Many friends and relatives tried to accommodate my granddaughter’s fear by promising their dogs would be locked up when she visited their homes. But dogs are social creatures that cleverly escape confinement to join the crowd. Every time, the dog inevitably bounded into the room at some point. One very special surprise was finding a family member’s Rottweiler on top of the dining room table when we went in to eat. She had supposedly been locked upstairs in a bedroom. Incidents like that only reinforced her fear that dogs could appear at any time, regardless of what she had been told.

Her parents finally decided drastic measures were in order. They bit the bullet and Penny joined their family. They had Penny trained as a therapy dog, and she was indeed a wonderful pet. I can’t say my granddaughter loved her, but she did grow fond of her and accepted her as part of the family. And her anxiety level around other dogs, while not gone, was somewhat reduced. Still, when she unexpectedly encountered a dog, she panicked and ran. Both behaviors would excite the dog, producing exactly the response she feared.

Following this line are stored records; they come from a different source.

/-- R403, R404, R405, R410: CALL, CALLR_s8 and CALLR push the address of the next instruction and go to a target taken before
the push, when the condition holds; otherwise they only advance PC. RST pushes BaseAddress + 3 and goes to its zero-extended
byte. The bus sees these accesses and no more, each byte once (R79; the device map and the record of transfers are the
model's, log entries 2 and 3). -/
def Obligations.CallsAndRstPushAndGo : Prop :=
  let calls {sz : Size} (target : Src sz → Instr → State → DWord) (cc : Cond) (q : Src sz) (i : Instr) (s t : State) : Prop :=
    if holds cc s then
      t.pc = target q i s ∧ t.sp = s.sp - 4 ∧ t.bank = s.bank ∧ StoredAt .mem .dword (s.sp - 4) (nextPC i s) s t ∧
        Seen (writesAt .mem .dword (s.sp - 4) (nextPC i s) s) s t ∧ t.f = s.f ∧ SystemSame s t ∧ IOSame s t
    else t = { s with pc := nextPC i s }
  JumpForm 3 .dword .call (calls fun q _ s => readSrc q s) ∧
  JumpForm 4 .byte .callrS8 (calls fun q i s => nextPC i s + (readSrc q s).signExtend 32) ∧
  JumpForm 5 .word .callr (calls fun q i s => nextPC i s + (readSrc q s).signExtend 32) ∧
  ∀ (imm : Byte) (s : State), baseWord (.rst imm) = 0x002E ∧
    ∃ t, exec (.rst imm) s = .next t ∧ t.pc = imm.setWidth 32 ∧ t.sp = s.sp - 4 ∧ t.bank = s.bank ∧
      StoredAt .mem .dword (s.sp - 4) (s.pc + 3) s t ∧ Seen (writesAt .mem .dword (s.sp - 4) (s.pc + 3) s) s t ∧
      t.f = s.f ∧ SystemSame s t ∧ IOSame s t

/-- R406, R407, R408: RET, RETI and RETN take PC from the stack when the condition holds; RETN also copies bit 0 of IFF2 into
IE; otherwise they only advance PC. That RETN leaves IFF2 itself is the model's reading (log entry 10). The bus sees these
accesses and no more, each byte once (R79; the device map and the record of transfers are the model's, log entries 2 and 3). -/
def Obligations.ReturnsTakePcFromTheStack : Prop :=
  let returns (mk : Cond → Instr) (op : Nat) (restores : Bool) : Prop := ∀ (cc : Cond) (s : State),
    bits (baseWord (mk cc)) 0 9 = 10 + 16 * op ∧ bits (baseWord (mk cc)) 13 3 = 0 ∧
      ∃ t, exec (mk cc) s = .next t ∧ RegsSameOutside .dword codeSP s t ∧ MemSame s t ∧ SystemSame s t ∧ IOSame s t ∧
        Seen (if holds cc s then readsAt .mem .dword s.sp s else []) s t ∧
        (∀ x, x ≠ Flag.ie → FlagSame x s t) ∧ t.f.getLsbD 3 = s.f.getLsbD 3 ∧
        (if holds cc s then
          t.pc = memRead .dword s.sp s ∧ t.sp = s.sp + 4 ∧
            getFlag .ie t = if restores then s.iff2.getLsbD 0 else getFlag .ie s
        else t.pc = s.pc + 2 ∧ t.sp = s.sp ∧ FlagSame .ie s t)
  returns .ret 6 false ∧ returns .reti 7 false ∧ returns .retn 8 true

/-- R411, R412: DJNZ decrements B.W alone and branches while it is not 0; JANZ branches when A.D is not 0; neither touches a
flag. -/
def Obligations.DjnzAndJanzBranch : Prop :=
  ∀ (disp : Byte) (s : State),
    (let b := s.bank.bc.extractLsb' 16 16 - 1;
      bits (baseWord (.djnz disp)) 12 4 = 1 ∧ bits (baseWord (.djnz disp)) 4 8 = disp.toNat ∧
        exec (.djnz disp) s = .next { s with
          bank := { s.bank with bc := b ++ s.bank.bc.extractLsb' 0 16 }
          pc := if b = 0 then s.pc + 2 else s.pc + 2 + disp.signExtend 32 }) ∧
    (bits (baseWord (.janz disp)) 12 4 = 2 ∧ bits (baseWord (.janz disp)) 4 8 = disp.toNat ∧
      exec (.janz disp) s = .next { s with pc := if s.bank.a = 0 then s.pc + 2 else s.pc + 2 + disp.signExtend 32 })

/-! ## Load, exchange, I/O and system (47_load_exchange_system.md) -/

/-- R430: LD copies operand 2 to operand 1, at the operand size alone, and writes no flag; operand 1 is not read. The bus sees
the accesses of R83 and no more, each byte once (R79; the device map and the record of transfers are the model's, log entries
2 and 3). -/
def Obligations.LdCopiesTheSource : Prop :=
  BinaryForms 0 .ldR .ldRM (fun sz o1 o2 i s t =>
    CopiesInto (operandReads sz o2 s) sz o1 (readOp sz o2 s) i s t)

/-- R431: EX of two registers exchanges the views; every other bit of the register file is unchanged,
and neither bus is accessed. -/
def Obligations.ExExchangesRegisters : Prop :=
  ∀ (sz : Size) (d c : RegCode) (s : State),
    bits (baseWord (.exR sz d (.reg c))) 2 6 = 1 ∧
    ∃ t, exec (.exR sz d (.reg c)) s = .next t ∧ readReg sz d t = readReg sz c s ∧ readReg sz c t = readReg sz d s ∧
      (∀ (n : RegName) (k : Nat),
        (∀ x ∈ [d, c], ¬(n = (viewSlot sz x).1 ∧ (viewSlot sz x).2 ≤ k ∧ k < (viewSlot sz x).2 + sz.bits)) →
          (readStore n t).getLsbD k = (readStore n s).getLsbD k) ∧
      MemSame s t ∧ Seen [] s t ∧ t.f = s.f ∧ Elsewhere (.exR sz d (.reg c)) s t

/-- R431, R83: EX of a register and memory exchanges the two values. With the register first, the memory write uses the
address formed after the register was written; with memory first, the address both accesses form is the same. The bus sees the
accesses of R83 and no more, each byte once (R79; the device map and the record of transfers are the model's, log entries 2
and 3). -/
def Obligations.ExExchangesRegisterAndMemory : Prop :=
  let exchanged (sz : Size) (r : RegCode) (m : MemRef) (a : DWord) (i : Instr) (s t : State) : Prop :=
    readReg sz r t = memRead sz (effAddr m s) s ∧ RegsSameOutside sz r s t ∧
      StoredAt .mem sz a (readReg sz r s) s t ∧
      Seen (writesAt .mem sz a (readReg sz r s) s ++ readsAt .mem sz (effAddr m s) s) s t ∧ t.f = s.f ∧ Elsewhere i s t
  ∀ (sz : Size) (r : RegCode) (m : MemRef) (s : State),
    (∃ t, exec (.exRM sz (.load r m)) s = .next t ∧
      exchanged sz r m (effAddr m (writeReg sz r (memRead sz (effAddr m s) s) s)) (.exRM sz (.load r m)) s t) ∧
    (∃ t, exec (.exRM sz (.store m (.reg r))) s = .next t ∧
      exchanged sz r m (effAddr m s) (.exRM sz (.store m (.reg r))) s t)

/-- R431, R166, R502, R503: EX with an immediate operand 2 records WriteToImmediate with BaseAddress and base word, and
changes nothing else, PC included. -/
def Obligations.ExOfAnImmediateIsAViolation : Prop :=
  let raises (i : Instr) (s : State) : Prop := exec i s = .next { s with
    fault := some { error := .contractViolation .writeToImmediate, base := s.pc, word := baseWord i } }
  ∀ (sz : Size) (v : BitVec sz.bits) (s : State),
    (∀ d : RegCode, raises (.exR sz d (.imm v)) s) ∧ (∀ m : MemRef, raises (.exRM sz (.store m (.imm v))) s)

/-- R434: IN loads the register view from the I/O bus at its effective address, with one read there; memory and flags are
untouched. The bus sees these accesses and no more, each byte once (R79; the device map and the record of transfers are the
model's, log entries 2 and 3). -/
def Obligations.InLoadsFromTheIoBus : Prop :=
  ∀ (sz : Size) (r : RegCode) (m : MemRef) (s : State),
    bits (baseWord (.inRM sz r m)) 0 8 = 0xD5 ∧
    ∃ t, exec (.inRM sz r m) s = .next t ∧ readReg sz r t = ioRead sz (effAddr m s) s ∧ RegsSameOutside sz r s t ∧
      Seen (readsAt .io sz (effAddr m s) s) s t ∧ MemSame s t ∧ t.f = s.f ∧ Elsewhere (.inRM sz r m) s t

/-- R435: OUT writes its register or immediate to the I/O bus at its effective address, and reads neither bus; registers,
memory and flags are untouched. The bus sees these accesses and no more, each byte once (R79; the device map and the record of
transfers are the model's, log entries 2 and 3). -/
def Obligations.OutWritesToTheIoBus : Prop :=
  ∀ (sz : Size) (m : MemRef) (q : Src sz) (s : State),
    bits (baseWord (.outRM sz m q)) 0 8 = 0x55 ∧
    ∃ t, exec (.outRM sz m q) s = .next t ∧ StoredAt .io sz (effAddr m s) (readSrc q s) s t ∧
      Seen (writesAt .io sz (effAddr m s) (readSrc q s) s) s t ∧ RegsSame s t ∧ MemSame s t ∧ t.f = s.f ∧
      SystemSame s t ∧ AtNext (.outRM sz m q) s t

/-- R440: EX_Alt exchanges exactly the bits of one view between the two banks. -/
def Obligations.ExAltExchangesOneView : Prop :=
  ∀ (sz : Size) (r : RegCode) (s : State) (b : BankReg), (viewSlot sz r).1 = .banked b →
    let lo := (viewSlot sz r).2
    ∃ t, exec (.exAltUR sz r) s = .next t ∧
      (t.bank.get b).extractLsb' lo sz.bits = (s.alt.get b).extractLsb' lo sz.bits ∧
      (t.alt.get b).extractLsb' lo sz.bits = (s.bank.get b).extractLsb' lo sz.bits ∧
      (∀ (n : BankReg) (k : Nat), ¬(n = b ∧ lo ≤ k ∧ k < lo + sz.bits) →
        (t.bank.get n).getLsbD k = (s.bank.get n).getLsbD k ∧ (t.alt.get n).getLsbD k = (s.alt.get n).getLsbD k) ∧
      t = { s with bank := t.bank, alt := t.alt, pc := s.pc + 2 }

/-- R441, R442: EXX exchanges BC, DE and HL with the alternate bank and EXI IX and IY; nothing else changes. EXX's register
set is "from general knowledge, not in source" (R441). -/
def Obligations.ExxAndExiExchangeTheBanks : Prop :=
  ∀ s : State,
    baseWord .exx = 0x001E ∧ baseWord .exi = 0x011E ∧
    exec .exx s = .next { s with
      bank := { s.bank with bc := s.alt.bc, de := s.alt.de, hl := s.alt.hl }
      alt := { s.alt with bc := s.bank.bc, de := s.bank.de, hl := s.bank.hl }
      pc := s.pc + 2 } ∧
    exec .exi s = .next { s with
      bank := { s.bank with ix := s.alt.ix, iy := s.alt.iy }
      alt := { s.alt with ix := s.bank.ix, iy := s.bank.iy }
      pc := s.pc + 2 }

/-- R450, R451, R452, R460, R461: LD_I_NN loads I, LD_R_A copies A.B to R, LD_A_R copies R to A.B and leaves A[31:8], NOP
only advances PC, HALT sets `halted`; nothing else changes, and no flag is written. -/
def Obligations.SystemInstructionsResults : Prop :=
  ∀ (imm : DWord) (s : State),
    (baseWord (.ldINN imm) = 0x004E ∧ exec (.ldINN imm) s = .next { s with i := imm, pc := s.pc + 6 }) ∧
    (baseWord .ldRA = 0x014E ∧ exec .ldRA s = .next { s with r := s.bank.a.extractLsb' 0 8, pc := s.pc + 2 }) ∧
    (baseWord .ldAR = 0x024E ∧ exec .ldAR s = .next { s with
      bank := { s.bank with a := s.bank.a.extractLsb' 8 24 ++ s.r }, pc := s.pc + 2 }) ∧
    (baseWord .nop = 0x000F ∧ exec .nop s = .next { s with pc := s.pc + 2 }) ∧
    (baseWord .halt = 0x034E ∧ exec .halt s = .next { s with halted := true, pc := s.pc + 2 })

/-! ## The register file and the buses -/

/-- R31, R33: the view that each register code selects at each size, as bits of the storages; at DWord the codes reach BC,
DE, HL, SP, IX, IY and A. -/
def Obligations.RegisterCodesSelectTheirViews : Prop :=
  ∀ s : State,
    (readReg .byte .r0 s = s.bank.bc.extractLsb' 16 8 ∧ readReg .byte .r1 s = s.bank.bc.extractLsb' 0 8 ∧
      readReg .byte .r2 s = s.bank.de.extractLsb' 16 8 ∧ readReg .byte .r3 s = s.bank.de.extractLsb' 0 8 ∧
      readReg .byte .r4 s = s.bank.hl.extractLsb' 16 8 ∧ readReg .byte .r5 s = s.bank.hl.extractLsb' 0 8 ∧
      readReg .byte .r6 s = s.bank.a.extractLsb' 0 8) ∧
    (readReg .word .r0 s = s.bank.bc.extractLsb' 16 16 ∧ readReg .word .r1 s = s.bank.bc.extractLsb' 0 16 ∧
      readReg .word .r2 s = s.bank.de.extractLsb' 16 16 ∧ readReg .word .r3 s = s.bank.de.extractLsb' 0 16 ∧
      readReg .word .r4 s = s.bank.hl.extractLsb' 16 16 ∧ readReg .word .r5 s = s.bank.hl.extractLsb' 0 16 ∧
      readReg .word .r6 s = s.bank.a.extractLsb' 0 16) ∧
    (readReg .dword .r0 s = s.bank.bc ∧ readReg .dword .r1 s = s.bank.de ∧ readReg .dword .r2 s = s.bank.hl ∧
      readReg .dword .r3 s = s.sp ∧ readReg .dword .r4 s = s.bank.ix ∧ readReg .dword .r5 s = s.bank.iy ∧
      readReg .dword .r6 s = s.bank.a)
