/-! ## Jumps and calls -/

/-- The absolute target (46_stack_branch.md R400, R403). -/
def absoluteTarget (q : Src .dword) (_ : Instr) (s : State) : DWord := readSrc q s

/-- The target relative to the next instruction (46_stack_branch.md R401, R402, R404, R405). -/
def relativeTarget {sz : Size} (q : Src sz) (i : Instr) (s : State) : DWord := nextPC i s + (readSrc q s).signExtend 32

/-- A jump or call has its word and, after PC has moved, does `run` with a target (30_encoding.md R140, R165). -/
structure JumpRow (op : Nat) {sz : Size} (mk : Cond → Src sz → Instr) (run : Cond → DWord → State → State)
    (target : Src sz → Instr → State → DWord) : Prop where
  word : ∀ cc q, baseWord (mk cc q) = (encJump op cc q).1 := by intros; rfl
  exec : ∀ cc q s, exec (mk cc q) s = .next (run cc (target q (mk cc q) s) (advance (mk cc q) s)) := by
    intro _ q _; cases q <;> rfl

/-- A relation that the run meets with the row's target holds of the mnemonic. -/
theorem JumpRow.form {op : Nat} {sz : Size} {mk : Cond → Src sz → Instr} {run : Cond → DWord → State → State}
    {target : Src sz → Instr → State → DWord} {P : Cond → Src sz → Instr → State → State → Prop}
    (row : JumpRow op mk run target) (hop : op < 32)
    (hrun : ∀ cc q i s, P cc q i s (run cc (target q i s) (advance i s))) : JumpForm op sz mk P := by
  intro cc q s
  obtain ⟨hgroup, -, -, hfield, -⟩ := encJump_bits op hop cc q
  rw [row.word, row.exec]
  exact ⟨hgroup, hfield, _, rfl, hrun cc q _ s⟩

/-- Settles O24: a jump to an absolute target and two to relative ones. -/
theorem jumpsGoToTheirTargets : Obligations.JumpsGoToTheirTargets := by
  have jp : JumpRow 0 .jp jumpOp absoluteTarget := {}
  have jrS8 : JumpRow 1 .jrS8 jumpOp relativeTarget := {}
  have jr : JumpRow 2 .jr jumpOp relativeTarget := {}
  exact ⟨jp.form (by decide) fun cc _ i s => jumpOp_advance i cc _ s,
    jrS8.form (by decide) fun cc _ i s => jumpOp_advance i cc _ s,
    jr.form (by decide) fun cc _ i s => jumpOp_advance i cc _ s⟩

/-- RST pushes the address of the next instruction and goes to its byte under no condition (46_stack_branch.md R410). -/
theorem exec_rst (imm : Byte) (s : State) :
    ∃ t, exec (.rst imm) s = .next t ∧ t.pc = imm.setWidth 32 ∧ t.sp = s.sp - 4 ∧ t.bank = s.bank ∧
      StoredAt .mem .dword (s.sp - 4) (s.pc + 3) s t ∧ Seen (writesAt .mem .dword (s.sp - 4) (s.pc + 3) s) s t ∧
      t.f = s.f ∧ SystemSame s t ∧ IOSame s t := by
  obtain ⟨hsp, hbank, hstored, hseen, hf, -, hsystem, hio⟩ := push32_spec (s.pc + 3) (advance (.rst imm) s)
  exact ⟨_, rfl, rfl, hsp, hbank, hstored.congr rfl rfl rfl, hseen, hf, hsystem, hio⟩

/-- Settles O25: a call to an absolute target, two to relative ones, and RST. -/
theorem callsAndRstPushAndGo : Obligations.CallsAndRstPushAndGo := by
  have call : JumpRow 3 .call callOp absoluteTarget := {}
  have callrS8 : JumpRow 4 .callrS8 callOp relativeTarget := {}
  have callr : JumpRow 5 .callr callOp relativeTarget := {}
  exact ⟨call.form (by decide) fun cc _ i s => callOp_advance i cc _ s,
    callrS8.form (by decide) fun cc _ i s => callOp_advance i cc _ s,
    callr.form (by decide) fun cc _ i s => callOp_advance i cc _ s,
    fun imm s => ⟨rfl, exec_rst imm s⟩⟩

/-! ## Returns -/

/-- A taken return, with or without RETN's restore of IE (46_stack_branch.md R406, R408). -/
def takenReturn (restores : Bool) (s : State) : State :=
  { returnOp s with f := if restores then (restoreIFF1 s).f else s.f }

/-- A return has its word and, after PC has moved, is taken where its condition holds (30_encoding.md R140, R143, R165). -/
structure ReturnRow (op : Nat) (mk : Cond → Instr) (restores : Bool) : Prop where
  word : ∀ cc, baseWord (mk cc) = (encRet op cc).1 := by intros; rfl
  length : ∀ cc, instrLength (mk cc) = 2 := by intros; rfl
  exec : ∀ cc s, exec (mk cc) s = .next (if holds cc (advance (mk cc) s) then takenReturn restores (advance (mk cc) s)
    else advance (mk cc) s) := by intros; rfl

/-- A taken return restores IE alone, and RETN's alone does. -/
theorem getFlag_takenReturn (restores : Bool) (x : Flag) (s : State) : getFlag x (takenReturn restores s) =
    if restores ∧ x = .ie then s.iff2.getLsbD 0 else getFlag x s := by
  cases restores with
  | false => rfl
  | true => exact (getFlag_restoreIFF1 x s).trans (by simp only [true_and])

theorem takenReturn_bit3 (restores : Bool) (s : State) : (takenReturn restores s).f.getLsbD 3 = s.f.getLsbD 3 := by
  cases restores with
  | false => rfl
  | true => exact SystemState.restoreIFF1_bit3 s

/-- Settles O26: each return is taken, or PC only advances. -/
theorem returnsTakePcFromTheStack : Obligations.ReturnsTakePcFromTheStack := by
  unfold Obligations.ReturnsTakePcFromTheStack
  intro returns
  have of_row : ∀ {op mk restores}, ReturnRow op mk restores → op < 32 → returns mk op restores := by
    intro op mk restores row hop cc s
    obtain ⟨hgroup, -, -, -, -, hreserved⟩ := encRet_bits op hop cc
    rw [row.word, row.exec, holds_advance]
    refine ⟨hgroup, hreserved, _, rfl, ?_⟩
    by_cases htaken : holds cc s
    · simp only [if_pos htaken]
      refine ⟨regsSameOutside_sp rfl, memSame_of_eq rfl, ⟨rfl, rfl, rfl, rfl, rfl, rfl, rfl⟩, ioSame_of_eq rfl, rfl,
        fun x hx => ?otherFlags, takenReturn_bit3 _ _, rfl, rfl, ?ie⟩
      case otherFlags => rw [FlagSame, getFlag_takenReturn, if_neg fun h => hx h.2, getFlag_advance]
      case ie => rw [getFlag_takenReturn, getFlag_advance]; simp only [and_true, advance_iff2]
    · simp only [if_neg htaken]
      refine ⟨regsSameOutside_sp rfl, memSame_of_eq rfl, ⟨rfl, rfl, rfl, rfl, rfl, rfl, rfl⟩, ioSame_of_eq rfl, rfl,
        fun _ _ => rfl, rfl, ?pc, rfl, rfl⟩
      case pc => exact congrArg (fun n => s.pc + BitVec.ofNat 32 n) (row.length cc)
  exact ⟨of_row {} (by decide), of_row {} (by decide), of_row {} (by decide)⟩

/-! ## DJNZ and JANZ -/

/-- The branch of DJNZ and JANZ: to the target unless the counter is 0. -/
theorem branch_unless_zero {w : Nat} (b : BitVec w) (target : DWord) (t : State) :
    (if b != 0 then setPC target t else t) = { t with pc := if b = 0 then t.pc else target } := by
  by_cases hb : b = 0
  · rw [if_neg (by simpa using hb), if_pos hb]
  · rw [if_pos (by simpa using hb), if_neg hb]
    rfl

/-- Settles O27: the decrement is a write of B.W, which leaves C.W; both targets are relative to the next instruction. -/
theorem djnzAndJanzBranch : Obligations.DjnzAndJanzBranch := by
  intro disp s
  obtain ⟨-, -, hdisp, hop⟩ := encSB_bits 1 (by decide) disp
  obtain ⟨-, -, hdisp', hop'⟩ := encSB_bits 2 (by decide) disp
  refine ⟨⟨hop, hdisp, ?djnz⟩, hop', hdisp', ?janz⟩
  case djnz =>
    rw [exec, execDjnz, readReg_advance, readReg_wordB, writeReg_wordB, branch_unless_zero]
    rfl
  case janz =>
    rw [exec, execJanz, readReg_advance, readReg_dwordA, branch_unless_zero]
    rfl

end Sys2Proof.StackBranch
end

section
/-! LD, EX, IN, OUT, EX_Alt and the system instructions (47_load_exchange_system.md). LD and IN write one place after their
reads; both directions of EX between a register and memory leave the memory write over the register write. -/

namespace Sys2Proof.LoadExchange

open Machine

I hope all of you dog-lovers out there will try to understand how hard we tried. Despite this, when you tie your dog outside a grocery store or the post office or a school (and to those of you who ignore the “no dogs” sign and bring your dog onto the school playground during school hours), you are being unfair to those who fear dogs. When you bring your dogs to a children’s park or playground, you disenfranchise some children who can no longer feel safe to play there. And when you let your dog run off-leash in public places … well, there are no words for you. That’s just plain wrong.

There are so many places off limits to my granddaughter because of her dog anxiety. Her family can’t stroll through outdoor art fairs or even walk along a nature path. They accept this. But just as my granddaughter would never go to a dog park expecting pooches that don’t like kids to leave, I think she and other children like her have the right to go to school or the grocery store or a park created for children without having to worry about sharing these places with dogs. I know your dog is different. Your dog is friendly and loves kids. But not all kids, or adults for that matter, love dogs. Can’t there be a few dog-free public spaces where a young girl can ride her bike or play or simply take a walk and feel safe?